When I learned to drive, I was also dealing with great anxiety. I constantly feared that I may have a seizure while driving and possibly kill myself and the driving instructor. Yes, pretty extreme! But it is quite incredible when throughout your childhood and adult life you have experienced seizures every day, to suddenly experience none. In fact it is quite surreal and with it comes the questioning. So, to push myself into driving, I bought a Satnav which for me was relatively expensive and therefore came with an expectation to push myself in to having to use it and not waste it. It definitely had the desired effect, and although learning to drive with that kind of thinking in the back of my mind was hard, I still managed to achieve it. Bizarrely the fact that I had learned to drive is one of the key points being used against me in the tribunal. Well much of my health records is being used against me but that is a story for another time.
So now, I have bought myself a fancy camera which I intend to use with the expectation of using it outside of my home, and hopefully beyond my restricted area. The intention here is to encourage me to go to new places with my son and help take my mind off my anxieties while I learn a new skill. I don't know how effective this will be, but I'm not willing to let my son down. I had brain surgery to have that tumour removed on the basis that it would ensure my sons safety and bring him a better life. I was certainly able to live with the daily seizures and the life limits they brought with them.
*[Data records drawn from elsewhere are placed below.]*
-- ==== Sys2Proof/Machine/RegFields.lean ====
section
/-!
DEFINITION. Every field of every register table of the spec, by name: the register's key, its lowest bit and its width
(02_register_conventions.md and each chapter's register tables; the BAR 0 map of R28). A register that the spec banks per
bus-matrix master, or that shows one of several units behind a selector, takes the bank `b` as its first argument: its key
is its BAR 0 address plus 2^32 times (b + 1).
-/

namespace Sys2Proof.Machine

/-- Page CHc of channel `c` (R28, Table 2-4): LG `c / 12`, page 1 + `c % 12`. -/
def chBase (c : Nat) : Nat := 0x100000 + 0x10000 * (c / 12) + 0x1000 * (1 + c % 12)

/-- The first page of LG `n` (R28). -/
def lgBase (n : Nat) : Nat := 0x100000 + 0x10000 * n

/-- The interchange page, and the lower-order stage's page of the same layout (R146, R149). -/
def tsiPage : Nat := 0x9000
def loxPage : Nat := 0xA000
But if I have the ability to change someone else's life, someone I love dearly, for the better, then it is my job to ensure that positive change. Even if that change is made only by me changing myself.
On reflection that is quite a dramatic statement to make. But reflecting on it further it is obvious that this little boy has himself brought incredible positive change to my life. That, in my opinion needs rewarding and acknowledging. So, I hope to embrace the wonders which Britain has to offer and records that with my camera. One day all that history, represented in castles and architecture could be demolished. All those green rolling mountains, could be built upon. I don't think it's safe to assume anything these days. But I do need to ensure that my little boy gets to enjoy his country before it is destroyed any further.